Tuesday, May 8, 2012

the journey

if you happened to be in roskilde early this morning, in our neighborhood, say around seven a.m., you might have noticed us... the four americans, with two children, one on a back, one up on shoulders, running in our windbreakers and jeans (not skinny jeans mind you... which is why you might have pegged us for americans.  and also the windbreakers).  backpacks on.  willing ourselves to move just a little bit faster, or the 201 bus to move just a little bit slower, so that we might both find ourselves out in front of the super best at exactly 7:03.  and well, if you were there, you might have noticed that we made that bus and that we didn't have to wait more than 30 seconds for its arrival.  

follow us now to the bus station, adjacent to the train station, where we part ways with our early morning bus and greg runs to the station and we run to the track and again with the mental tricks of slowing down a train and speeding up the person who will call greg's number (because there's always a number) so that he might quickly buy the tickets and meet us at the track so that we can catch the 7:26 train rather than wait around for the 7:52, even though it means hopping on two more buses instead of one, but it will get us to our destination nearly an hour earlier, and that is worth the hustle.  hurry up and enjoy yourselves.  

and it works, again.  

so we are on the train.  a full train.  here is the seating arrangement now, but it is a constant game of musical chairs, mainly played by greg's parents and various newcomers who claim the seats they have reserved in advance.  

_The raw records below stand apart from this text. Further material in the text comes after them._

/-- The headers of a message of `pay` octets to a session's peer, and the offset at which the message starts (R367, R369). -/
def sessHeaders (c e : Memory) (port pay : Nat) : List Byte × Hdrs :=
  let d := e.le 0 8
  let eth := d.testBit 2
  let v6 := d.testBit 1
  let tag := if d.testBit 48 then beBytes 4 (0x8100 * 2 ^ 16 + d / 2 ^ 32 % 2 ^ 16)
    else if (c.le 0x14 4).testBit 16 then beBytes 4 (0x8100 * 2 ^ 16 + c.le 0x14 2) else []
  let mac := e.bytes 8 6 ++ c.bytes 8 6 ++ tag
  let t := mac.length
  let dscp := c.le 0x18 1 % 64 * 4
  let hops := c.le 0x19 1
  let udp := beBytes 2 port ++ beBytes 2 port ++ beBytes 2 (pay + 8) ++ [0, 0]
  let x : Hdrs := { t := t, ety := if eth then 0x88f7 else if v6 then 0x86dd else 0x0800, v6 := v6, udp := !eth, proto := 17,
                    u := t + 2 + if v6 then 40 else 20, sport := port, dport := port }
  if eth then (mac ++ beBytes 2 0x88f7, x)
  else if v6 then
    (mac ++ beBytes 2 0x86dd ++ beBytes 4 (6 * 2 ^ 28 + dscp * 2 ^ 20) ++ beBytes 2 (pay + 8) ++ beBytes 2 (17 * 256 + hops) ++ c.bytes 0x40 16
      ++ e.bytes 16 16 ++ udp, x)
  else
    (mac ++ beBytes 2 0x0800 ++ beBytes 2 (0x4500 + dscp) ++ beBytes 2 (pay + 28) ++ beBytes 4 0x4000 ++ beBytes 2 (hops * 256 + 17) ++ [0, 0]
      ++ c.bytes 0x20 4 ++ e.bytes 28 4 ++ udp, x)

/-- A message queued as an originated frame in insert mode at its originTimestamp (R369). -/
def sessSend (p port fmt : Nat) (c e : Memory) (m : List Byte) (s : State) : State :=
  let h := sessHeaders c e port m.length
  let body := ptpSums h.2 (h.1 ++ m)
  let body := body ++ List.replicate (60 - body.length) 0
  lapQueue p (insDesc (body.length + 4) (h.1.length + 34) fmt) body s

/-- A session's Sync (R369). -/
def syncMsg (c e : Memory) (seq : Nat) : List Byte :=
  let d := e.le 0 8
  beBytes 2 (c.le 0x10b 1 % 16 * 4096 + 0x12) ++ beBytes 2 44 ++ beBytes 2 (d / 256 % 256 * 256) ++ beBytes 2 (if d.testBit 2 then 0 else 0x400)
    ++ List.replicate 12 0 ++ c.bytes 0x100 8 ++ beBytes 2 (e.le 0x28 2) ++ beBytes 2 seq ++ [0x00] ++ leBytes 1 (d / 2 ^ 16)
    ++ List.replicate 10 0

/-- A session's Announce with the fields that the lap overwrites (R369). -/
def annMsg (c : Memory) (seq : Nat) (s : State) : List Byte :=
  let m := c.bytes 0x200 (min 128 (max 64 (cfgN c 0x202 2)))
  let pend := s.flag (F.TS_UTC_LEAP_PEND 0)
  let dir := s.flag (F.TS_UTC_LEAP_DIR 0)
  let g := s.tsGov 0
  let b := fun (x : Bool) (v : Nat) => if x then v else 0
  let fl := b (pend && !dir) 1 + b (pend && dir) 2 + b (s.tsErr 0 != 2 ^ 32 - 1) 4 + be m 7 1 / 8 % 2 * 8 + b (s.tsTraceable 0) 16
    + b (g < 8 && s.dpllState g == 2) 32 + be m 7 1 / 64 * 64
  putAt (putAt (putAt m 7 (beBytes 1 fl)) 44 (beBytes 2 (unsigned 16 (s.utcOff 0)))) 30 (beBytes 2 seq)

/-- The present TS0 time in 2⁻¹⁶ s modulo 2³² (R367). -/
def State.ts0Due (s : State) : Nat :=
  let a := if (s.tsp 0).run then (s.tsp 0).acc else 0
  (tsSecOf a * 65536 + tsNsOf a * 65536 / 10 ^ 9) % 2 ^ 32

/-- Whether a message is due, and its next due time (R368). -/
def dueNext (now due li : Nat) : Bool × Nat :=
  let past : Int := signed 32 (unsigned 32 ((now : Int) - due))
  let step : Nat := 2 ^ (16 + clampS 5 (signed 8 li)).toNat
  (decide (0 ≤ past), if (step : Int) < past then (now + step) % 2 ^ 32 else (due + step) % 2 ^ 32)

/-- A visit to session entry `n` of the port (R368). -/
def visit (p n : Nat) (s : State) : State :=
  let c := (s.svc_ p).cfg
  let a := 0xc00000 + 64 * (16384 * p + n)
  let e := fun (s : State) => Memory.setBytes [] 0 (s.fab.mem.bytes a 64)
  let d := (e s).le 0 8
  let first := cfgProfile c == 1 || n == 0
  if !(d.testBit 0 && cfgSvc c 2 && cfgProfile c != 3 && first) then s else
  let sec : Nat := (if (s.tsp 0).run then tsSecOf (s.tsp 0).acc else 0) % 2 ^ 32
  let granted := fun (g : Nat) => decide (0 < signed 32 (unsigned 32 ((g : Int) - sec)))
  let now := s.ts0Due
  let s1 :=
    let x := dueNext now ((e s).le 0x38 4) (d / 2 ^ 16 % 256)
    if d.testBit 3 && granted ((e s).le 0x20 4) && x.1 then
      let q := (e s).le 0x30 2
      setHam (a + 0x38) 4 x.2 (setHam (a + 0x30) 2 (q + 1) (svcCount p 0x48 (sessSend p 319 3 c (e s) (syncMsg c (e s) q) s)))
    else s
  let x := dueNext now ((e s1).le 0x3c 4) (d / 2 ^ 24 % 256)
  if d.testBit 4 && granted ((e s1).le 0x24 4) && x.1 then
    let q := (e s1).le 0x32 2
    setHam (a + 0x3c) 4 x.2 (setHam (a + 0x32) 2 (q + 1) (svcCount p 0x50 (sessSend p 320 0 c (e s1) (annMsg c q s1) s1)))
  else s1

/-- The lap's nine visits (R368). -/
def sessLap (p : Nat) (s : State) : State :=
  let v := s.svc_ p
  (List.range 9).foldl (fun s k => visit p ((v.visit + k) % 16384) s) (s.setSvc p { v with visit := (v.visit + 9) % 16384 })

/-- Slot `k` of port `p`'s injection slots is at this address (R346). -/
def slotAt (p k : Nat) : Nat := 0x20000 + 0x20000 * p + 0x800 * (k % 64)

/-- The lap consumes slot `k`: its frame queues, unless its LENGTH is too large (R374). -/
def injectSlot (p : Nat) (s : State) (k : Nat) : State :=
  let a := slotAt p k
  let d := s.fab.mem.le a 8
  let len := d / 2 ^ 14 % 2 ^ 14
  let s1 := setHam (ctrBase p + 0x100) 4 (s.svcIdx p 0x100 + 1) s
  if 2032 < len then svcCount p 0x80 s1 else lapQueue p d (s1.fab.mem.bytes (a + 16) len) s1
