/-- A PE's hamper read or leaky-bucket update gives its result 36 cycles later and its store writes the addressed doubleword of the ring that MOD names; a TE's operation goes on its way with its address, its data and its destination, and no byte of the hamper changes. A local load of a static engine from its data segment, or of a PE from its instance scratch, gives the doubleword after two cycles and changes nothing; a local store changes just the addressed doubleword of the data segment, the scratch or the originated buffer, and a PE's store to the sample window sends a sample. On the SE a load or store of the data SRAM, its check bits good, does the same at once and goes on; a load of a register answers what the register reads. (R262, R276, R294, R295, R296, R380.) Completes: hld, hst, hbkt, lld, lst. -/
def Obligations.MemoryOperations : Prop :=
  (∀ (y : Syl) (s : State) (p : Fin 4) (ecc : Ecc), y.e = .pe p →
    let a := ((s.src y y.a.val).toNat % 2 ^ 22 + y.md.val % 4 * 2 ^ 22) % 2 ^ 24 / 8 * 8
    (s.runs1 y 0x24 y.md.val → ecc = .good → ∃ t, exec (.hld y ecc) s = .next t ∧
      t.gives s y 0x24 y.md.val 36 [(y.dst.val, s.fab.mem.le a 4 + 2 ^ 32 * s.fab.mem.le (a + 4) 4)] none) ∧
    (s.runs1 y 0x25 y.md.val → ∃ t, exec (.hst y) s = .next t ∧
      t.does { s with fab := { s.fab with mem := s.fab.mem.setLe a 8 (s.src y y.b.val).toNat } } y) ∧
    (s.runs1 y 0x26 y.md.val → ecc = .good → ∃ t, exec (.hbkt y ecc) s = .next t ∧
      let b := bucket (s.fab.mem.le a 4 + 2 ^ 32 * s.fab.mem.le (a + 4) 4) (s.src y y.b.val).toNat
      t.fab.mem = s.fab.mem.setLe a 8 b.1 ∧ (t.eng_ p.val).fly = (s.eng_ p.val).fly ++ [s.flight y 36 [(y.dst.val, b.2)] none])) ∧
  (∀ (y : Syl) (s : State) (k : Fin 2) (ecc : Ecc), y.e = .te k →
    (∀ x ∈ [(Instr.hld y ecc, 0x24, 0), (Instr.hst y, 0x25, 1), (Instr.hbkt y ecc, 0x26, 2)], s.runs1 y x.2.1 y.md.val →
      ∃ t, exec x.1 s = .next t ∧ (t.eng_ (4 + k.val)).teOps = (s.eng_ (4 + k.val)).teOps ++
        [⟨x.2.2, (s.src y y.a.val).toNat % 2 ^ 24, BitVec.ofNat 64 (s.src y y.b.val).toNat, if x.2.2 = 1 then none else some y.dst.val, s.tiu.count⟩] ∧
        t.sameBut { s with eng := t.eng })) ∧
  (∀ (y : Syl) (s : State) (ecc : Ecc) (late : Bool), y.e ≠ .se →
    (s.runs1 y 0x27 y.md.val → y.md.val = 0 → ∃ t, exec (.lld y ecc late) s = .next t ∧ t.gives s y 0x27 0 2
      [(y.dst.val, (s.eng_ y.e.num).data.le (localAddr y y.b.val s % dataSize y.e.num / 8 * 8) 8)] none) ∧
    (∀ p, y.e = .pe p → s.runs1 y 0x27 y.md.val → y.md.val = 1 → ∃ t, exec (.lld y ecc late) s = .next t ∧ t.gives s y 0x27 1 2
      [(y.dst.val, (s.eng_ p.val).scratch.le (scratchAddr y (localAddr y y.b.val s)) 8)] none) ∧
    (s.runs1 y 0x28 y.md.val → y.md.val = 0 → ∃ t, exec (.lst y) s = .next t ∧
      t.eng_ y.e.num = { s.eng_ y.e.num with
        data := (s.eng_ y.e.num).data.setLe (localAddr y y.dst.val s % dataSize y.e.num / 8 * 8) 8 (s.src y y.b.val).toNat } ∧
      t.sameBut { s with eng := t.eng }) ∧
    (∀ p, y.e = .pe p → s.runs1 y 0x28 y.md.val → y.md.val = 1 → ∃ t, exec (.lst y) s = .next t ∧
      t.eng_ p.val = { s.eng_ p.val with
        scratch := (s.eng_ p.val).scratch.setLe (scratchAddr y (localAddr y y.dst.val s)) 8 (s.src y y.b.val).toNat } ∧
      t.sameBut { s with eng := t.eng }) ∧
    (∀ p, y.e = .pe p → s.runs1 y 0x28 y.md.val → y.md.val = 2 → localAddr y y.dst.val s % 2 ^ 15 < 0x4000 →
      ∃ t, exec (.lst y) s = .next t ∧ (t.pe_ p.val).orig =
        (s.pe_ p.val).orig.setLe (localAddr y y.dst.val s % 2 ^ 15 / 8 * 8) 8 (s.src y y.b.val).toNat) ∧
    (∀ p, y.e = .pe p → s.runs1 y 0x28 y.md.val → y.md.val = 3 → localAddr y y.dst.val s % 0x400 / 8 * 8 = 0x100 →
      ∃ t, exec (.lst y) s = .next t ∧ t.fab.smpWay = s.fab.smpWay ++ [(p.val, BitVec.ofNat 64 (s.src y y.b.val).toNat)])) ∧
  (∀ (y : Syl) (late : Bool) (s : State), y.e = .se →
    (s.runs1 y 0x27 y.md.val → y.md.val = 0 → ∃ t, exec (.lld y .good late) s = .next t ∧
      t.gives s y 0x27 0 2 [(y.dst.val, (s.eng_ 6).data.le (localAddr y y.b.val s % 2 ^ 18 / 8 * 8) 8)] none) ∧
    (s.runs1 y 0x27 y.md.val → y.md.val = 1 → s.masterOn .se = true → nearReg (localAddr y y.b.val s % 2 ^ 20 / 4 * 4) = true →
      quantAt (localAddr y y.b.val s % 2 ^ 20 / 4 * 4) = none → localAddr y y.b.val s % 2 ^ 20 / 4 * 4 ≠ Reg.HWIN_DATA →
      ∃ t, exec (.lld y .good late) s = .next t ∧
        t.eng_ 6 = (s.eng_ 6).take (s.flight y 2 [(y.dst.val, (s.live 4 (localAddr y y.b.val s % 2 ^ 20 / 4 * 4)).toNat)] none) ∧
        t.se.pc = (s.se.pc + 1) % 4096 ∧ t.regs = s.regs) ∧
    (s.runs1 y 0x28 y.md.val → y.md.val = 0 → ∃ t, exec (.lst y) s = .next t ∧
      t.eng_ 6 = { s.eng_ 6 with data := (s.eng_ 6).data.setLe (localAddr y y.dst.val s % 2 ^ 18 / 8 * 8) 8 (s.src y y.b.val).toNat } ∧
      t.sameBut { seBook 0x28 0 y s with eng := t.eng, se := { (seBook 0x28 0 y s).se with pc := (s.se.pc + 1) % 4096 } }))
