-- ==== Sys2Proof/Laws/State.lean ====
section
/-! SUPPORT. What each named update of the state leaves alone: one lemma per field per update, each true by rfl; and what the indexed parts
read after an update. -/

namespace Sys2Proof.Machine

/-! ### setReg -/

@[simp] theorem State.setReg_pending (s : State) (a : Nat) (v : Word) : (s.setReg a v).pending = s.pending := rfl
@[simp] theorem State.setReg_now (s : State) (a : Nat) (v : Word) : (s.setReg a v).now = s.now := rfl
@[simp] theorem State.setReg_free (s : State) (a : Nat) (v : Word) : (s.setReg a v).free = s.free := rfl
@[simp] theorem State.setReg_inReset (s : State) (a : Nat) (v : Word) : (s.setReg a v).inReset = s.inReset := rfl
@[simp] theorem State.setReg_relAt (s : State) (a : Nat) (v : Word) : (s.setReg a v).relAt = s.relAt := rfl
@[simp] theorem State.setReg_out (s : State) (a : Nat) (v : Word) : (s.setReg a v).out = s.out := rfl
@[simp] theorem State.setReg_bus (s : State) (a : Nat) (v : Word) : (s.setReg a v).bus = s.bus := rfl
@[simp] theorem State.setReg_irq (s : State) (a : Nat) (v : Word) : (s.setReg a v).irq = s.irq := rfl
@[simp] theorem State.setReg_flt (s : State) (a : Nat) (v : Word) : (s.setReg a v).flt = s.flt := rfl
@[simp] theorem State.setReg_rat (s : State) (a : Nat) (v : Word) : (s.setReg a v).rat = s.rat := rfl
@[simp] theorem State.setReg_tb (s : State) (a : Nat) (v : Word) : (s.setReg a v).tb = s.tb := rfl
@[simp] theorem State.setReg_tiu (s : State) (a : Nat) (v : Word) : (s.setReg a v).tiu = s.tiu := rfl
@[simp] theorem State.setReg_ref (s : State) (a : Nat) (v : Word) : (s.setReg a v).ref = s.ref := rfl
@[simp] theorem State.setReg_steer (s : State) (a : Nat) (v : Word) : (s.setReg a v).steer = s.steer := rfl
@[simp] theorem State.setReg_dpll (s : State) (a : Nat) (v : Word) : (s.setReg a v).dpll = s.dpll := rfl
@[simp] theorem State.setReg_tm (s : State) (a : Nat) (v : Word) : (s.setReg a v).tm = s.tm := rfl
@[simp] theorem State.setReg_syn (s : State) (a : Nat) (v : Word) : (s.setReg a v).syn = s.syn := rfl
@[simp] theorem State.setReg_gnss (s : State) (a : Nat) (v : Word) : (s.setReg a v).gnss = s.gnss := rfl
@[simp] theorem State.setReg_prt (s : State) (a : Nat) (v : Word) : (s.setReg a v).prt = s.prt := rfl
@[simp] theorem State.setReg_fab (s : State) (a : Nat) (v : Word) : (s.setReg a v).fab = s.fab := rfl
@[simp] theorem State.setReg_itin (s : State) (a : Nat) (v : Word) : (s.setReg a v).itin = s.itin := rfl
@[simp] theorem State.setReg_eng (s : State) (a : Nat) (v : Word) : (s.setReg a v).eng = s.eng := rfl
@[simp] theorem State.setReg_nvs (s : State) (a : Nat) (v : Word) : (s.setReg a v).nvs = s.nvs := rfl
@[simp] theorem State.setReg_mb (s : State) (a : Nat) (v : Word) : (s.setReg a v).mb = s.mb := rfl
@[simp] theorem State.setReg_sec (s : State) (a : Nat) (v : Word) : (s.setReg a v).sec = s.sec := rfl
@[simp] theorem State.setReg_se (s : State) (a : Nat) (v : Word) : (s.setReg a v).se = s.se := rfl
@[simp] theorem State.setReg_svc (s : State) (a : Nat) (v : Word) : (s.setReg a v).svc = s.svc := rfl
@[simp] theorem State.setReg_dma (s : State) (a : Nat) (v : Word) : (s.setReg a v).dma = s.dma := rfl
@[simp] theorem State.setReg_dz (s : State) (a : Nat) (v : Word) : (s.setReg a v).dz = s.dz := rfl
@[simp] theorem State.setReg_lad (s : State) (a : Nat) (v : Word) : (s.setReg a v).lad = s.lad := rfl
@[simp] theorem State.setReg_tst (s : State) (a : Nat) (v : Word) : (s.setReg a v).tst = s.tst := rfl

until finally an entire high school class, or maybe an entire high school boards the train a half hour before we are to disembark, and so we are all up in the aisle now, and henry is back in the ergo on my back and the high school children are cooing at him and one boy says something to me in danish and i say, "jeg kan ikke taler dansk.  kan du taler engelsk?" and he says, "nej." and so i do not know what he has said to me, until later when he taps me on the shoulder and says, "your baby is really cute." and i say to him, "so you can speak english." "yes" he says bashfully.

and then we are off the train in vejle and the students continue on to aarhus.

here we have our longest layover of any leg of any of the journeys we have thus far taken.  about 25 minutes.  we are waiting for our bus, but the bus station is a drab place to wait, even for 25 minutes, so henry and i walk to see what we can find and kathy soon joins us and we get a quick sense of the town and the church.



saint nicolai church.  i read later that it was built in the mid-13th century...


what i also read later is that it houses the haraldskær bog woman-- who had been preserved in a local peat bog from the iron age.  though we went inside briefly, we didn't see her.  we didn't know about her.  and i think that her presence in this church is just as compelling as all of the kings and queens buried in the domkirkke back in roskilde.


it's amazing that you can think you are just pausing at a train stop.  it's just a name really, nothing more to say about this dot on the map between point a and point b.  but if it happens to be in denmark, you might just kill time by walking into a mid-13th century church and unknowingly share a space with a bog woman for a few minutes.  well... that's okay by me!

vejle's pedestrian shopping street with a 'dutch' windmill in the distance...


i apologize for the quality of this photo, but it is the first time i've had my camera at the ready for the many, many fields of mustard we've passed through these past few days... and then it was gone.  but they are amazing.  denmark does yellow so well.


one little boy missed this particular field...



and then... one wrong bus, which was not really a wrong bus... and a concerned random stranger who has me reaffirming the inherent goodness of danes behind their sometimes skeptical glances... and we are in legoland approximately 30 seconds sooner than we would have been had we stayed on the not really wrong bus...

düsseldorf, legoland style


entranced... 


i don't think of myself as an amusement park person, but this was sort of the perfect place for william.  the rides were almost all his size.  the themes-- pirates, star wars, vikings, and um... legos... were just right.  this is a kid's vacation.  


later we are back at the hotel for a not-at-all shabby dinner buffet in the hotel's restaurant.  and, having stuffed ourselves, greg and i go for a walk while william and henry keep their grandparents entertained in the very kid friendly lobby.  

we find a forest path and walk along it, reminded a little of northern michigan... we do not often find familiar landscapes in denmark, but jutland (the peninsula we are on today) is full of them.  to me, the bus ride was all about driving through kentucky on down.  and now northern michigan.  at the start of the walk, a dead end street we were on instantly felt like a street i'd spent so many summers on in a small town of 5,000 in the middle of ohio.  not to mention patronizing probably one of the more americanized tourist destinations in denmark.  nostalgia abounds.  i guess it says something good about my scattered memories.  




on the way out of the forest we find ourselves walking through a sculpture park.

i liked these two the best...





and now i find myself at twenty past midnight, finishing this up.  awake before six, i am dreaming of sleep.